§ **ASSIGNMENT**:
When you reach the line containing "def dyScale (a" in the entries below, begin reproducing lines exactly, and stop once the line containing "let top := e + (bitLen n : Int) - 1" is done.

§ **MATERIAL TO PROCESS**:

•••••

-- ==== Sys2Proof/Machine/Num.lean ====
section
/-! DEFINITION. Exact binary numbers (R11, R12) and the Plane FP32 arithmetic of R10. -/

namespace Sys2Proof.Machine

/-- Number of bits of a natural number. -/
def bitLen (n : Nat) : Nat := if n = 0 then 0 else Nat.log2 n + 1

def dyZero : Dy := ⟨0, 0⟩

/-- `m × 2^(a.e - e)` for `e ≤ a.e`. -/
def dyAlign (a : Dy) (e : Int) : Int := a.m * ((2 ^ (a.e - e).toNat : Nat) : Int)

def dyAdd (a b : Dy) : Dy :=
  let e := min a.e b.e
  ⟨dyAlign a e + dyAlign b e, e⟩

def dyNeg (a : Dy) : Dy := ⟨-a.m, a.e⟩

def dySub (a b : Dy) : Dy := dyAdd a (dyNeg b)

def dyMul (a b : Dy) : Dy := ⟨a.m * b.m, a.e + b.e⟩

def dyAbs (a : Dy) : Dy := ⟨(a.m.natAbs : Int), a.e⟩

def dyScale (a : Dy) (k : Int) : Dy := ⟨a.m, a.e + k⟩

def dyIsZero (a : Dy) : Bool := a.m == 0

def dyLt (a b : Dy) : Bool := decide ((dySub a b).m < 0)

def dyLe (a b : Dy) : Bool := decide ((dySub a b).m ≤ 0)

def dyEq (a b : Dy) : Bool := (dySub a b).m == 0

/-- floor(log2 |a|) of a nonzero value. -/
def dyExp (a : Dy) : Int := a.e + (bitLen a.m.natAbs : Int) - 1

/-- The smallest E with |a| < 2^E, and -256 for zero (R70). -/
def dyTop (a : Dy) : Int := if a.m = 0 then -256 else dyExp a + 1

/-- `n / 2^k` to the nearest integer, ties to even. -/
def rneShift (n k : Nat) : Nat :=
  let q := n / 2 ^ k
  let r := n % 2 ^ k
  if 2 ^ k < 2 * r ∨ (2 * r = 2 ^ k ∧ q % 2 = 1) then q + 1 else q

/-- The integer nearest to `a`, ties to even (Q_j of R19). -/
def dyRound (a : Dy) : Int :=
  if 0 ≤ a.e then a.m * ((2 ^ a.e.toNat : Nat) : Int)
  else
    let q : Int := ((rneShift a.m.natAbs (-a.e).toNat : Nat) : Int)
    if a.m < 0 then -q else q

/-- `n × 2^k` for any integer k, exact only where no bit is lost. -/
def shiftNat (n : Nat) (k : Int) : Nat := if 0 ≤ k then n * 2 ^ k.toNat else n / 2 ^ (-k).toNat

/-! ## FP32 codes -/

def qnan32 : U32 := 0x7FC00000#32
def pinf32 : U32 := 0x7F800000#32
def ninf32 : U32 := 0xFF800000#32
def one32 : U32 := 0x3F800000#32

/-- An FP32 code read as R10 and R11 read it: zero and subnormal codes are 0. -/
def fp32Read (c : U32) : XVal :=
  let e : Nat := (c.toNat / 2 ^ 23) % 256
  let m : Nat := c.toNat % 2 ^ 23
  let neg := 2 ^ 31 ≤ c.toNat
  if e = 255 then (if m ≠ 0 then .nan else if neg then .ninf else .pinf)
  else if e = 0 then .fin dyZero
  else
    let v : Int := ((2 ^ 23 + m : Nat) : Int)
    .fin ⟨if neg then -v else v, (e : Int) - 150⟩

/-- Encode `n × 2^e` (sign apart), a normal magnitude of at most 24 bits. -/
def fp32Encode (neg : Bool) (n : Nat) (e : Int) : U32 :=
  let top := e + (bitLen n : Int) - 1
  let m := shiftNat n (e - (top - 23))
  BitVec.ofNat 32 ((if neg then 2 ^ 31 else 0) + ((top + 127).toNat * 2 ^ 23 + (m - 2 ^ 23)))

/-- Round a nonzero value to 24 significant bits, ties to even; with `grid` the IEEE 754 subnormal
grid of 2^-149 bounds the step (R10), without it the exponent is unbounded (R23 step 3). The second
answer says that a nonzero value became +0. -/
def fp32Of (grid : Bool) (d : Dy) : U32 × Bool :=
  if d.m = 0 then (0#32, false)
  else
    let n := d.m.natAbs
    let k0 : Int := (bitLen n : Int) - 24
    let k : Int := if grid then max k0 (-149 - d.e) else k0
    let r := if k ≤ 0 then n else rneShift n k.toNat
    let e := if k ≤ 0 then d.e else d.e + k
    let top := e + (bitLen r : Int) - 1
    if r = 0 ∨ top < -126 then (0#32, true)
    else if 128 ≤ top then ((if d.m < 0 then ninf32 else pinf32), false)
    else (fp32Encode (decide (d.m < 0)) r e, false)

/-! ## Arithmetic of exact values with flags: IEEE 754 for infinities and NaN -/

def xNeg : XVal → XVal
  | .fin d => .fin (dyNeg d)
  | .pinf => .ninf
  | .ninf => .pinf
  | .nan => .nan

/-- Sign of a value that is not NaN: true for negative. -/
def xSign : XVal → Bool
  | .fin d => decide (d.m < 0)
  | .ninf => true
  | _ => false

def xIsZero : XVal → Bool
  | .fin d => d.m == 0
  | _ => false

def xInf (neg : Bool) : XVal := if neg then .ninf else .pinf

def xMul (a b : XVal) : XVal :=
  match a, b with
  | .nan, _ => .nan
  | _, .nan => .nan
  | .fin x, .fin y => .fin (dyMul x y)
  | a, b => if xIsZero a || xIsZero b then .nan else xInf (xor (xSign a) (xSign b))

def xAdd (a b : XVal) : XVal :=
  match a, b with
  | .nan, _ => .nan
  | _, .nan => .nan
  | .fin x, .fin y => .fin (dyAdd x y)
  | .fin _, b => b
  | a, .fin _ => a
  | a, b => if xSign a = xSign b then a else .nan

def xSub (a b : XVal) : XVal := xAdd a (xNeg b)

/-- Comparison of values that are not NaN; infinities are the extremes (R28). -/
def xLt (a b : XVal) : Bool :=
  match a, b with
  | .fin x, .fin y => dyLt x y
  | .ninf, .ninf => false
  | .ninf, _ => true
  | _, .ninf => false
  | .pinf, _ => false
  | _, .pinf => true
  | _, _ => false

def xEq (a b : XVal) : Bool :=
  match a, b with
  | .fin x, .fin y => dyEq x y
  | .pinf, .pinf => true
  | .ninf, .ninf => true
  | _, _ => false

/-- t32 of R23 step 3, and whether a nonzero value became +0 (the flush counter). -/
def xToFp32 : XVal → U32 × Bool
  | .nan => (qnan32, false)
  | .pinf => (pinf32, false)
  | .ninf => (ninf32, false)
  | .fin d => fp32Of false d

/-- The result rounding of Plane FP32 arithmetic (R10). (log 41: DEDUCED, unsafe) -/
def planeRound : XVal → U32
  | .nan => qnan32
  | .pinf => pinf32
  | .ninf => ninf32
  | .fin d => (fp32Of true d).1

/-! ## Plane FP32 operations (R10); each rounds separately -/

def pAdd (a b : U32) : U32 := planeRound (xAdd (fp32Read a) (fp32Read b))
def pSub (a b : U32) : U32 := planeRound (xSub (fp32Read a) (fp32Read b))
def pMul (a b : U32) : U32 := planeRound (xMul (fp32Read a) (fp32Read b))

/-- A quotient with enough bits, the last one sticky, for one rounding to 24 bits. -/
def dyDivSticky (a b : Dy) : Dy :=
  let n := a.m.natAbs
  let d := b.m.natAbs
  let k := 30 + bitLen d
  let q := (n * 2 ^ k) / d
  let s := if (n * 2 ^ k) % d = 0 then 0 else 1
  let v : Int := ((2 * q + s : Nat) : Int)
  ⟨if decide (a.m < 0) = decide (b.m < 0) then v else -v, a.e - b.e - (k : Int) - 1⟩

/-- The code of ±0 and subnormals is read as +0, so x / 0 has the sign of x (R10). (log 134: DEDUCED, unsafe) -/
def pDiv (a b : U32) : U32 :=
  match fp32Read a, fp32Read b with
  | .nan, _ => qnan32
  | _, .nan => qnan32
  | .fin x, .fin y =>
    if y.m = 0 then (if x.m = 0 then qnan32 else if x.m < 0 then ninf32 else pinf32)
    else if x.m = 0 then 0#32
    else (fp32Of true (dyDivSticky x y)).1
  | .fin _, _ => 0#32
  | x, .fin y => if xor (xSign x) (decide (y.m < 0)) then ninf32 else pinf32
  | _, _ => qnan32

/-- floor(sqrt n), one result bit per unit of fuel. -/
def isqrtLoop (n : Nat) : Nat → Nat → Nat
  | 0, r => r
  | b + 1, r =>
    let t := r + 2 ^ b
    isqrtLoop n b (if t * t ≤ n then t else r)

def isqrt (n : Nat) : Nat := isqrtLoop n ((bitLen n + 1) / 2) 0

/-- Correctly rounded square root (R10): NaN of a negative value, the code +0 of zero. -/
def pSqrt (a : U32) : U32 :=
  match fp32Read a with
  | .nan => qnan32
  | .ninf => qnan32
  | .pinf => pinf32
  | .fin d =>
    if d.m < 0 then qnan32
    else if d.m = 0 then 0#32
    else
      let k : Nat := if (d.e - 40) % 2 = 0 then 40 else 41
      let n := d.m.natAbs * 2 ^ k
      let r := isqrt n
      let s := if r * r = n then 0 else 1
      (fp32Of true ⟨((2 * r + s : Nat) : Int), (d.e - (k : Int)) / 2 - 1⟩).1

/-- The exponent field of E of R70 that covers one FP32 code: -256 for zero and specials. -/
def fp32Top (c : U32) : Int :=
  match fp32Read c with
  | .fin d => dyTop d
  | _ => -256

end Sys2Proof.Machine
end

•••••

§ **ANSWER FOR THIS EXERCISE**:
def dyScale (a : Dy) (k : Int) : Dy := ⟨a.m, a.e + k⟩

def dyIsZero (a : Dy) : Bool := a.m == 0

def dyLt (a b : Dy) : Bool := decide ((dySub a b).m < 0)

def dyLe (a b : Dy) : Bool := decide ((dySub a b).m ≤ 0)

def dyEq (a b : Dy) : Bool := (dySub a b).m == 0

/-- floor(log2 |a|) of a nonzero value. -/
def dyExp (a : Dy) : Int := a.e + (bitLen a.m.natAbs : Int) - 1

/-- The smallest E with |a| < 2^E, and -256 for zero (R70). -/
def dyTop (a : Dy) : Int := if a.m = 0 then -256 else dyExp a + 1

/-- `n / 2^k` to the nearest integer, ties to even. -/
def rneShift (n k : Nat) : Nat :=
  let q := n / 2 ^ k
  let r := n % 2 ^ k
  if 2 ^ k < 2 * r ∨ (2 * r = 2 ^ k ∧ q % 2 = 1) then q + 1 else q

/-- The integer nearest to `a`, ties to even (Q_j of R19). -/
def dyRound (a : Dy) : Int :=
  if 0 ≤ a.e then a.m * ((2 ^ a.e.toNat : Nat) : Int)
  else
    let q : Int := ((rneShift a.m.natAbs (-a.e).toNat : Nat) : Int)
    if a.m < 0 then -q else q

/-- `n × 2^k` for any integer k, exact only where no bit is lost. -/
def shiftNat (n : Nat) (k : Int) : Nat := if 0 ≤ k then n * 2 ^ k.toNat else n / 2 ^ (-k).toNat

/-! ## FP32 codes -/

def qnan32 : U32 := 0x7FC00000#32
def pinf32 : U32 := 0x7F800000#32
def ninf32 : U32 := 0xFF800000#32
def one32 : U32 := 0x3F800000#32

/-- An FP32 code read as R10 and R11 read it: zero and subnormal codes are 0. -/
def fp32Read (c : U32) : XVal :=
  let e : Nat := (c.toNat / 2 ^ 23) % 256
  let m : Nat := c.toNat % 2 ^ 23
  let neg := 2 ^ 31 ≤ c.toNat
  if e = 255 then (if m ≠ 0 then .nan else if neg then .ninf else .pinf)
  else if e = 0 then .fin dyZero
  else
    let v : Int := ((2 ^ 23 + m : Nat) : Int)
    .fin ⟨if neg then -v else v, (e : Int) - 150⟩

/-- Encode `n × 2^e` (sign apart), a normal magnitude of at most 24 bits. -/
def fp32Encode (neg : Bool) (n : Nat) (e : Int) : U32 :=
  let top := e + (bitLen n : Int) - 1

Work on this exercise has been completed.